I have been able to get everything connected and responding to mach3.  I can jog the axes. 


My problem started when I tried to use motor tuning. 


Per suggestion based on others, I set the X, Y and Z very conservatively, with an initial velocity of 20 inches/min, and accel of 3 in/sec/sec


I calculated the steps per inch first before trying the routine within mach3.  I did it like this:


My stepper motors - 200 steps/rev

Micro-stepping        -  8 pulses/step

So, 200 x 8 = 1600 pulses/rev

no gear or pulley multiplier, e.g. N = 1


ball screw -  5 mm pitch or 5/25.4 in. pitch = 5.08 TPI

steps/inch = 200 x 8 x 5.08 = 8128.


So, I entered 8128 for steps per inch.

Then, I did an initial gib adjustment for the X-axis like Steve, Jumps4,  shows on YouTube.  I made sure that the X-axis gib wasn't too tight.

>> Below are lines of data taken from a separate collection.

-- ==== Sys2Proof/Machine/Uniform.lean ====
section
/-!
DEFINITION. The uniform integer instructions (15 R360-R362, R370), UFROMV (15 R366) and SETW (14 R342).
-/
namespace Sys2Proof.Machine

/-- A shift left by a 64-bit amount (15 R361): 0 from 64 up. -/
def shl64 (a b : DWord) : DWord := if 64 ≤ b.toNat then 0 else a <<< b.toNat

/-- A logical shift right by a 64-bit amount (15 R361): 0 from 64 up. -/
def shr64 (a b : DWord) : DWord := if 64 ≤ b.toNat then 0 else a >>> b.toNat

/-- An arithmetic shift right by a 64-bit amount (15 R361): the sign from 64 up. -/
def sar64 (a b : DWord) : DWord := a.sshiftRight (min b.toNat 63)

/-- The high 64 bits of the signed product (15 R361). -/
def mulhSigned (a b : DWord) : DWord := BitVec.ofInt 64 (a.toInt * b.toInt / (2 ^ 64 : Nat))

/-- The high 64 bits of the unsigned product (15 R361). -/
def mulhUnsigned (a b : DWord) : DWord := BitVec.ofNat 64 (a.toNat * b.toNat / 2 ^ 64)

/-- UADD (15 R361). -/
def execUadd (d a b : BitVec 6) (s : State) : Out :=
  uniformOp d.toNat [a.toNat, b.toNat] (fun c =>
    let a := readS c.w a.toNat
    let b := readS c.w b.toNat
    a + b) s

/-- USUB (15 R361). -/
def execUsub (d a b : BitVec 6) (s : State) : Out :=
  uniformOp d.toNat [a.toNat, b.toNat] (fun c =>
    let a := readS c.w a.toNat
    let b := readS c.w b.toNat
    a - b) s

/-- UMUL (15 R361). -/
def execUmul (d a b : BitVec 6) (s : State) : Out :=
  uniformOp d.toNat [a.toNat, b.toNat] (fun c =>
    let a := readS c.w a.toNat
    let b := readS c.w b.toNat
    a * b) s

/-- UMULH.i (15 R361). -/
def execUmulhI (d a b : BitVec 6) (s : State) : Out :=
  uniformOp d.toNat [a.toNat, b.toNat] (fun c =>
    let a := readS c.w a.toNat
    let b := readS c.w b.toNat
    mulhSigned a b) s

/-- UMULH.n (15 R361). -/
def execUmulhN (d a b : BitVec 6) (s : State) : Out :=
  uniformOp d.toNat [a.toNat, b.toNat] (fun c =>
    let a := readS c.w a.toNat
    let b := readS c.w b.toNat
    mulhUnsigned a b) s

/-- UAND (15 R361). -/
def execUand (d a b : BitVec 6) (s : State) : Out :=
  uniformOp d.toNat [a.toNat, b.toNat] (fun c =>
    let a := readS c.w a.toNat
    let b := readS c.w b.toNat
    a &&& b) s

/-- UOR (15 R361). -/
def execUor (d a b : BitVec 6) (s : State) : Out :=
  uniformOp d.toNat [a.toNat, b.toNat] (fun c =>
    let a := readS c.w a.toNat
    let b := readS c.w b.toNat
    a ||| b) s

/-- UXOR (15 R361). -/
def execUxor (d a b : BitVec 6) (s : State) : Out :=
  uniformOp d.toNat [a.toNat, b.toNat] (fun c =>
    let a := readS c.w a.toNat
    let b := readS c.w b.toNat
    a ^^^ b) s

/-- USHL (15 R361). -/
def execUshl (d a b : BitVec 6) (s : State) : Out :=
  uniformOp d.toNat [a.toNat, b.toNat] (fun c =>
    let a := readS c.w a.toNat
    let b := readS c.w b.toNat
    shl64 a b) s

/-- USHR (15 R361). -/
def execUshr (d a b : BitVec 6) (s : State) : Out :=
  uniformOp d.toNat [a.toNat, b.toNat] (fun c =>
    let a := readS c.w a.toNat
    let b := readS c.w b.toNat
    shr64 a b) s

/-- USAR (15 R361). -/
def execUsar (d a b : BitVec 6) (s : State) : Out :=
  uniformOp d.toNat [a.toNat, b.toNat] (fun c =>
    let a := readS c.w a.toNat
    let b := readS c.w b.toNat
    sar64 a b) s

/-- UMIN.i (15 R361). -/
def execUminI (d a b : BitVec 6) (s : State) : Out :=
  uniformOp d.toNat [a.toNat, b.toNat] (fun c =>
    let a := readS c.w a.toNat
    let b := readS c.w b.toNat
    if b.slt a then b else a) s

/-- UMIN.n (15 R361). -/
def execUminN (d a b : BitVec 6) (s : State) : Out :=
  uniformOp d.toNat [a.toNat, b.toNat] (fun c =>
    let a := readS c.w a.toNat
    let b := readS c.w b.toNat
    if b.ult a then b else a) s

/-- UMAX.i (15 R361). -/
def execUmaxI (d a b : BitVec 6) (s : State) : Out :=
  uniformOp d.toNat [a.toNat, b.toNat] (fun c =>
    let a := readS c.w a.toNat
    let b := readS c.w b.toNat
    if a.slt b then b else a) s

/-- UMAX.n (15 R361). -/
def execUmaxN (d a b : BitVec 6) (s : State) : Out :=
  uniformOp d.toNat [a.toNat, b.toNat] (fun c =>
    let a := readS c.w a.toNat
    let b := readS c.w b.toNat
    if a.ult b then b else a) s

/-- UMOV (15 R361). -/
def execUmov (d a : BitVec 6) (s : State) : Out := uniformOp d.toNat [a.toNat] (fun c => readS c.w a.toNat) s

/-- UADDI (15 R362). -/
def execUaddi (d a : BitVec 6) (i : BitVec 13) (s : State) : Out :=
  uniformOp d.toNat [a.toNat] (fun c => readS c.w a.toNat + i.signExtend 64) s

/-- UANDI (15 R362). -/
def execUandi (d a : BitVec 6) (i : BitVec 13) (s : State) : Out :=
  uniformOp d.toNat [a.toNat] (fun c => readS c.w a.toNat &&& i.signExtend 64) s

/-- UORI (15 R362). -/
def execUori (d a : BitVec 6) (i : BitVec 13) (s : State) : Out :=
  uniformOp d.toNat [a.toNat] (fun c => readS c.w a.toNat ||| i.signExtend 64) s

/-- UXORI (15 R362). -/
def execUxori (d a : BitVec 6) (i : BitVec 13) (s : State) : Out :=
  uniformOp d.toNat [a.toNat] (fun c => readS c.w a.toNat ^^^ i.signExtend 64) s

/-- USHL with an immediate (15 R362). -/
def execUshlImm (d a : BitVec 6) (n : BitVec 6) (s : State) : Out :=
  uniformOp d.toNat [a.toNat] (fun c => readS c.w a.toNat <<< n.toNat) s

/-- USHR with an immediate (15 R362). -/
def execUshrImm (d a : BitVec 6) (n : BitVec 6) (s : State) : Out :=
  uniformOp d.toNat [a.toNat] (fun c => readS c.w a.toNat >>> n.toNat) s

/-- USAR with an immediate (15 R362). -/
def execUsarImm (d a : BitVec 6) (n : BitVec 6) (s : State) : Out :=
  uniformOp d.toNat [a.toNat] (fun c => (readS c.w a.toNat).sshiftRight n.toNat) s

/-- UMOVI (15 R362). -/
def execUmovi (d : BitVec 6) (i : BitVec 19) (s : State) : Out := uniformOp d.toNat [] (fun _ => i.signExtend 64) s

/-- ULIT (15 R360, R370): one half of an s register; the other keeps its value, and so is read (03 R54). -/
def execUlit (d : BitVec 6) (h : BitVec 1) (lit : Word) (s : State) : Out :=
  withCx s fun c => c.uchecks [if h = 0 then 128 + d.toNat else 192 + d.toNat]
    (let old := readS c.w d.toNat
     let x := if h = 0 then old.extractLsb' 32 32 ++ lit else lit ++ old.extractLsb' 0 32
     c.retire (advance 8 (writeS (bump c.w) d.toNat x)) [])

/-- UFROMV (15 R366): the word or pair of the path's lowest lane. -/
def execUfromv (d : BitVec 6) (i : BitVec 7) (p : BitVec 1) (s : State) : Out :=
  withCx s fun c =>
    let l := (lowest c.w.path).getD 0
    let n := if p = 1 then 2 else 1
    let lo := (readLane c.w i.toNat l).setWidth 64
    let x := if p = 1 then readLane c.w (i.toNat + 1) l ++ readLane c.w i.toNat l else lo
    if !groupOk c.w i.toNat n then c.illegalOperand 0 c.w.path
    else if (poisonedV c.w ((List.range n).map (fun k => i.toNat + k))).getLsbD l then c.fault 0x26 0 0 (oneLane l)
    else c.retire (advance 4 (writeS (bump c.w) d.toNat x)) []

/-- SETW (14 R342): the grant at the team's entry address; elsewhere an illegal instruction, SUB 2. -/
def execSetw (d : BitVec 6) (_e : BitVec 1) (_q : BitVec 2) (s : State) : Out :=
  withCx s fun c =>
    if pathPc c.w != c.t.entry then c.fault 0x20 2 0 c.w.path
    else c.retire (advance 4 (writeS (bump c.w) d.toNat (BitVec.ofNat 64 c.w.grant))) []

end Sys2Proof.Machine
end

I set up a dial indicator to measure movement in the X-axis.  I did this several times and took an average.  For an input of 0.100, I was consistently getting .097.  So, I went to the Mach3 settings page to use the steps/inch routine.  I entered a value of 0.100 and the x-axis traveled .097.  Then for "how far did you travel", I entered 0.097 and Mach3 returned a steps/inch value of 812.xxxxxxx, WHAT IS THIS?   Since I was a bit short, I was expecting a number slightly bigger than 8128, maybe 8129 or 8130.  But 812?????   OK, I know something is crazy, so I answered NO to the recommended steps per inch, closed the program, turned off my electronics, turned off the computer and restarted.  I repeated the routine in Mach3 settings for steps per inch but this time I got a different number but off by an order of magnitude,  something like 812, 813.  So, before I uninstall Mach3 and start over, I wanted to reach out to others who have some experience with Mach3 issues.  Please let me know where I goofed.

Many thanks,

Frank


----------



## Boswell (Aug 2, 2017)

if you think that it should be slightly higher, then why not just enter 8130 and do you test again with the dial indicator. Direct experimenting should get you to the right answer fairly quickly without having to rely on mach3 to do the calculation for you.


----------